# What the task requires
In the entries below, find the line with "theorem test_pickup_mismatch : gives" and the line with "theorem test_average_rows : roundHalfAway". Return those two lines and all lines between them, exactly.

# Supplied entries
+===+

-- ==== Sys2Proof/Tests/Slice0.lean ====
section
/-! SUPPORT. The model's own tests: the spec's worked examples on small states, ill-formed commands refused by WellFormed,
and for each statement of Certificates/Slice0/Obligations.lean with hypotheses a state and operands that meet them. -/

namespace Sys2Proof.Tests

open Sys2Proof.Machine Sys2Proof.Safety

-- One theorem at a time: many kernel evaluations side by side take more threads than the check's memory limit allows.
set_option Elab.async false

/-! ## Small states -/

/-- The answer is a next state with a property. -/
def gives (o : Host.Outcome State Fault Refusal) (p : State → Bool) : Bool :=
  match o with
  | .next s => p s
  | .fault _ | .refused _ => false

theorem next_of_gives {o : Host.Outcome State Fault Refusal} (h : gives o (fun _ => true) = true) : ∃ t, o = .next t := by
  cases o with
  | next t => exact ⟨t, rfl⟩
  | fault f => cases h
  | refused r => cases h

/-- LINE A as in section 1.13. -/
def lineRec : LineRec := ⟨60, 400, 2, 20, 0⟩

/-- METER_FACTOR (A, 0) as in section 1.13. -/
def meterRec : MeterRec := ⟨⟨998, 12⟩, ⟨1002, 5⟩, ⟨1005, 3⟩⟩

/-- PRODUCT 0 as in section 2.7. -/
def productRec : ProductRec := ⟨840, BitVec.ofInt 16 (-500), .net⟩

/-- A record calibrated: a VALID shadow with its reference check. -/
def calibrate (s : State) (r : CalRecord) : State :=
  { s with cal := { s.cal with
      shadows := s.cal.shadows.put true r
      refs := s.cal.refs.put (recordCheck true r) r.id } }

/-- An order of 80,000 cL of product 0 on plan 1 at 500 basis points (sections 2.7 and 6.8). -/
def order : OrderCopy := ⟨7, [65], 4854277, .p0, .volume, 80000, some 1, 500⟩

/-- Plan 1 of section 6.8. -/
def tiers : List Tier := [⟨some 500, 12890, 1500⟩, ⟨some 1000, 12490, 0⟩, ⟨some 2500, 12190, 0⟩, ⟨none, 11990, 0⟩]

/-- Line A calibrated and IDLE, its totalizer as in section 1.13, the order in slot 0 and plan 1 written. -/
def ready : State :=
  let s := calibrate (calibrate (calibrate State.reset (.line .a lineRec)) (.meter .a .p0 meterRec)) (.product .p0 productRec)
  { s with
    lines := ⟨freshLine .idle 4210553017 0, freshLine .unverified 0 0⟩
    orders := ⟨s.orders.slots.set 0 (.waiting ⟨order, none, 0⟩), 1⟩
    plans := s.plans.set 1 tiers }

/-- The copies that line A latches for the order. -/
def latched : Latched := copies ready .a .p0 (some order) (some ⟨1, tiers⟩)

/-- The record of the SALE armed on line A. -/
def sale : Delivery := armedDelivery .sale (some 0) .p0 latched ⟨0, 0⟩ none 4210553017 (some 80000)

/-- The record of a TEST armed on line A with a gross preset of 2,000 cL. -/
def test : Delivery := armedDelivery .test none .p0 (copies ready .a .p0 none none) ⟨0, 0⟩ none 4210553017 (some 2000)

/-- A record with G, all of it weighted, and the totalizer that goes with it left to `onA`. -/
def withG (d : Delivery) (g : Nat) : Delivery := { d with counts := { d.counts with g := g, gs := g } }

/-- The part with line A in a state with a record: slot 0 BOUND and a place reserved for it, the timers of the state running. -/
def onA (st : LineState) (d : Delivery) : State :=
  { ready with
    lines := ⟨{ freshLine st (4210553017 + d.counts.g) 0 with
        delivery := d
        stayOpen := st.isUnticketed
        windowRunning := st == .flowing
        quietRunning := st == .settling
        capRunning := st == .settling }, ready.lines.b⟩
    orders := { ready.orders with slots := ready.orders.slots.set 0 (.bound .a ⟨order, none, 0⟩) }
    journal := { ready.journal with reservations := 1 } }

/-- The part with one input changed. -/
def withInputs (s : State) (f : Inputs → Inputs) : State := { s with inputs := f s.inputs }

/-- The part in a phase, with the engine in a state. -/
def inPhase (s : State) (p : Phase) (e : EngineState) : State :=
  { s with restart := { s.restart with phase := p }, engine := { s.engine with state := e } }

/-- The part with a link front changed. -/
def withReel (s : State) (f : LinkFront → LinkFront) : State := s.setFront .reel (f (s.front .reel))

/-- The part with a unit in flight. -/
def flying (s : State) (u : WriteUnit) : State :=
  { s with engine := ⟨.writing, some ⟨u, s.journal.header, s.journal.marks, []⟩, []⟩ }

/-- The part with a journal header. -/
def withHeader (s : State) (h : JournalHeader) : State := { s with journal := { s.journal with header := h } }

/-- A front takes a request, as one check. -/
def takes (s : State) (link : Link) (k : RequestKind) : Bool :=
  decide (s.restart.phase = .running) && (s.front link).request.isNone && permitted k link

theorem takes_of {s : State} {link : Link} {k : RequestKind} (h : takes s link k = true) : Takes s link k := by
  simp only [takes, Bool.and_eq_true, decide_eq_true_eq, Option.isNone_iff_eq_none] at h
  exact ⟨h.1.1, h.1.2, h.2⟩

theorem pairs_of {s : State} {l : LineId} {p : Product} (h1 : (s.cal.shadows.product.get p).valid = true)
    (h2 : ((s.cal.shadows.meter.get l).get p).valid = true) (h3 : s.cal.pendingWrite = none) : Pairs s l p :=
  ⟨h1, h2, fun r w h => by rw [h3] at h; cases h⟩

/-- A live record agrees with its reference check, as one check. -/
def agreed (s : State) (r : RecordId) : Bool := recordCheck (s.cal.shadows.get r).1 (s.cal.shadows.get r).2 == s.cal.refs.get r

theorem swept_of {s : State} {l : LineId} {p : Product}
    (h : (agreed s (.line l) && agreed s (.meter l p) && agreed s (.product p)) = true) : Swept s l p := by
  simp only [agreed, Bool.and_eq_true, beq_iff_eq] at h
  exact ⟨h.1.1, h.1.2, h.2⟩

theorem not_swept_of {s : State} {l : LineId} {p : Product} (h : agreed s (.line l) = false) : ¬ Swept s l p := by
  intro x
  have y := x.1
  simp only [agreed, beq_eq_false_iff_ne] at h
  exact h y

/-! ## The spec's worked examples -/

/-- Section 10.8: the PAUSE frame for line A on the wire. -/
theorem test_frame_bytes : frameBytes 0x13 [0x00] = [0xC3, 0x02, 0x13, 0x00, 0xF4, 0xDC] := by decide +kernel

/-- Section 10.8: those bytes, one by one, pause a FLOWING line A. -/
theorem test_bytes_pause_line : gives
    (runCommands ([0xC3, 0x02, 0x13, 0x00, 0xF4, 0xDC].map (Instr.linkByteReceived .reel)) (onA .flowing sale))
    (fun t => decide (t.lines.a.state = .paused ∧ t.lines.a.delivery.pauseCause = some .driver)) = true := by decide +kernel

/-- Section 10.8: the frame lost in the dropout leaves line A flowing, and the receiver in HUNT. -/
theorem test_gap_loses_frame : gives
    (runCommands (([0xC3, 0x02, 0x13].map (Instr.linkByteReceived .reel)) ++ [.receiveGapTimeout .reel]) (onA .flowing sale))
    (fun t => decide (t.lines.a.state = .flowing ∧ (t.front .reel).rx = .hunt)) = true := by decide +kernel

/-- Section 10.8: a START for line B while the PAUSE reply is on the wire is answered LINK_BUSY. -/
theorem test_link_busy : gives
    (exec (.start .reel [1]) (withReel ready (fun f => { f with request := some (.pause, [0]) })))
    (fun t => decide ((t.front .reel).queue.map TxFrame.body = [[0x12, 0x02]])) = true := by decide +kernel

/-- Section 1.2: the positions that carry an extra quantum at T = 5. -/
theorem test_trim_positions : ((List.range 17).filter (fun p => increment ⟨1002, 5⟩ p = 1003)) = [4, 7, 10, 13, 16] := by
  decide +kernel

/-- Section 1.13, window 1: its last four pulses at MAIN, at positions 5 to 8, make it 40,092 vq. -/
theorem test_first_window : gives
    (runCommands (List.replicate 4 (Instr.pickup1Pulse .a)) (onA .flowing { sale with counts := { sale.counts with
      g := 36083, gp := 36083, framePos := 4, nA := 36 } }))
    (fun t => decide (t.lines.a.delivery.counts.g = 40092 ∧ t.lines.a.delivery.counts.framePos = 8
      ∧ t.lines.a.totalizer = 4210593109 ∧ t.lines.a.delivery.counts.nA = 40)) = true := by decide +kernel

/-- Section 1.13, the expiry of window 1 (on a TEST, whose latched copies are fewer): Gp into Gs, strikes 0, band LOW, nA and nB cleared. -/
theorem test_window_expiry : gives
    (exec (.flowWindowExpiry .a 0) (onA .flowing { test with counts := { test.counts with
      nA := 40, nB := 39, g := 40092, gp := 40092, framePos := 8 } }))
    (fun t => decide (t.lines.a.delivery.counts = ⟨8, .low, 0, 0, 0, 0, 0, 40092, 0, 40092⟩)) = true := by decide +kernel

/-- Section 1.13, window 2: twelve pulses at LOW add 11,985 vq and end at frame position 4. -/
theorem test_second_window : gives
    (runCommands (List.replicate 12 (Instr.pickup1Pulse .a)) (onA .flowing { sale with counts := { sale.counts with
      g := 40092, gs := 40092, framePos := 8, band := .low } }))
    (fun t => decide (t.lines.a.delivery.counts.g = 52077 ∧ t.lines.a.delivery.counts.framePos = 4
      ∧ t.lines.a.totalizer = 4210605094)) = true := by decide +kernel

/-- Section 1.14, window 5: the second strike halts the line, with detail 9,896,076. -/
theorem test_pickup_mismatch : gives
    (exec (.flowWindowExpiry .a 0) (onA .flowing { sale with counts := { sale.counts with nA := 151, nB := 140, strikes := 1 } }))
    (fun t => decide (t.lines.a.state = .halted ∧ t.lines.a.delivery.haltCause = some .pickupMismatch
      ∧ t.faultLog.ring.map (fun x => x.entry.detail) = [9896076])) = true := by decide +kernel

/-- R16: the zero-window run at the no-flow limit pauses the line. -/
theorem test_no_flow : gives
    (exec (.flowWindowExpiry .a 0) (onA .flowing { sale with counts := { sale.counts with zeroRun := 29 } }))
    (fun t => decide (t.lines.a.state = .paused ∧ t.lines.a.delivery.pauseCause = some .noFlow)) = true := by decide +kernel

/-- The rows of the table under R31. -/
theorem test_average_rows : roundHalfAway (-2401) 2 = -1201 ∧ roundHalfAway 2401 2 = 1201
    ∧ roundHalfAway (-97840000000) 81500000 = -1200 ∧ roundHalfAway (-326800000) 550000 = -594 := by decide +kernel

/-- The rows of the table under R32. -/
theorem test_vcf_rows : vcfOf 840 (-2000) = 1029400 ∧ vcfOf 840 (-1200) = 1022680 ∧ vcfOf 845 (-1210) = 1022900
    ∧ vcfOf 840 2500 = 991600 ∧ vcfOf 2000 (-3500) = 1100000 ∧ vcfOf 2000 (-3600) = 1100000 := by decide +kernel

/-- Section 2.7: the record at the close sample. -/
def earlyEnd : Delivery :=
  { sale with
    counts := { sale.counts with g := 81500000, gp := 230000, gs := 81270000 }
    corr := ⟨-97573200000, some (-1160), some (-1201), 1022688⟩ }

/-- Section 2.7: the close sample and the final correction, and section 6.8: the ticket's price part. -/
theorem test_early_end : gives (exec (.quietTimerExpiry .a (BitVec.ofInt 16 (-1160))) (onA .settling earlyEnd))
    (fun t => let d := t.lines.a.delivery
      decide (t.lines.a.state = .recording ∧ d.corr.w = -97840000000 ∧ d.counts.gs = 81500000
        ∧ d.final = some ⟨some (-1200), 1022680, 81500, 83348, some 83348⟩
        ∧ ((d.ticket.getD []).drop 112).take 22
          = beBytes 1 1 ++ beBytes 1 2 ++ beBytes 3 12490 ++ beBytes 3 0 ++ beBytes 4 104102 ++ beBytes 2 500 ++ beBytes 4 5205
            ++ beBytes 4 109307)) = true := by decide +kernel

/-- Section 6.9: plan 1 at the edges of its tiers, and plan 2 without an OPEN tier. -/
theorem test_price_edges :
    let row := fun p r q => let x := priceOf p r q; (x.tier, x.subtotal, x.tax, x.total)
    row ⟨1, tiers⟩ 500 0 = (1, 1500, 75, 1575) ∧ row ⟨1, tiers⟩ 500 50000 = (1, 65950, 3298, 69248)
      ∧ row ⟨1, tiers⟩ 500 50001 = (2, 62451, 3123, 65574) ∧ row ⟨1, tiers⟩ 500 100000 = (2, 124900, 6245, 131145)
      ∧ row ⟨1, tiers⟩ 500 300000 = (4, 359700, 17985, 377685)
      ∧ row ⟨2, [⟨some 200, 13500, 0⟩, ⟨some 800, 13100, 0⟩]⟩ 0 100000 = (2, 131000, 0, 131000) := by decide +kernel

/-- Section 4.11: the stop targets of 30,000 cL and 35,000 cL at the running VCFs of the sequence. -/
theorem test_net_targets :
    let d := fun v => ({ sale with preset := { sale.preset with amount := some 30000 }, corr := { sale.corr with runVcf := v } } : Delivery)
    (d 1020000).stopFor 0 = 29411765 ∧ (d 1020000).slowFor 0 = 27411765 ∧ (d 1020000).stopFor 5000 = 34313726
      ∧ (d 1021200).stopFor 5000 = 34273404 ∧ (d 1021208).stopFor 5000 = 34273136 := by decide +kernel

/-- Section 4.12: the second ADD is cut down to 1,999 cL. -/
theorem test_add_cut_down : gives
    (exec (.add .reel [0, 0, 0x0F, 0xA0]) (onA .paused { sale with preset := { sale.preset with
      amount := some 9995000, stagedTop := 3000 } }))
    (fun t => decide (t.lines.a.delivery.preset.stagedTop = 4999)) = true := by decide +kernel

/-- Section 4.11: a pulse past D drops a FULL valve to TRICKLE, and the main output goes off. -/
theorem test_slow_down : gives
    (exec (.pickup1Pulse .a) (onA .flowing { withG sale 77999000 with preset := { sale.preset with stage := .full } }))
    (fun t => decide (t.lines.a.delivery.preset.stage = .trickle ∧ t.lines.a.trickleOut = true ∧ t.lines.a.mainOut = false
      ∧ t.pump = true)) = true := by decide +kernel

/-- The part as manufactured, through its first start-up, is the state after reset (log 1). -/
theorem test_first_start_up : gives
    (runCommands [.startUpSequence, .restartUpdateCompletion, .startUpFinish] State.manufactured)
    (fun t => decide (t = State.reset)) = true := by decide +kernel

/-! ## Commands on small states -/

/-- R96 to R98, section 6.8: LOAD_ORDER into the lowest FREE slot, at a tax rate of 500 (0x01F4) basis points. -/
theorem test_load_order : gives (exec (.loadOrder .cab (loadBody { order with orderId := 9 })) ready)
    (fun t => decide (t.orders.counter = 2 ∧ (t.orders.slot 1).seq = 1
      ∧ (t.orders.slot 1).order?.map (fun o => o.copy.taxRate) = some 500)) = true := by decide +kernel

+===+

# Task solution
theorem test_pickup_mismatch : gives
    (exec (.flowWindowExpiry .a 0) (onA .flowing { sale with counts := { sale.counts with nA := 151, nB := 140, strikes := 1 } }))
    (fun t => decide (t.lines.a.state = .halted ∧ t.lines.a.delivery.haltCause = some .pickupMismatch
      ∧ t.faultLog.ring.map (fun x => x.entry.detail) = [9896076])) = true := by decide +kernel

/-- R16: the zero-window run at the no-flow limit pauses the line. -/
theorem test_no_flow : gives
    (exec (.flowWindowExpiry .a 0) (onA .flowing { sale with counts := { sale.counts with zeroRun := 29 } }))
    (fun t => decide (t.lines.a.state = .paused ∧ t.lines.a.delivery.pauseCause = some .noFlow)) = true := by decide +kernel

/-- The rows of the table under R31. -/
theorem test_average_rows : roundHalfAway (-2401) 2 = -1201 ∧ roundHalfAway 2401 2 = 1201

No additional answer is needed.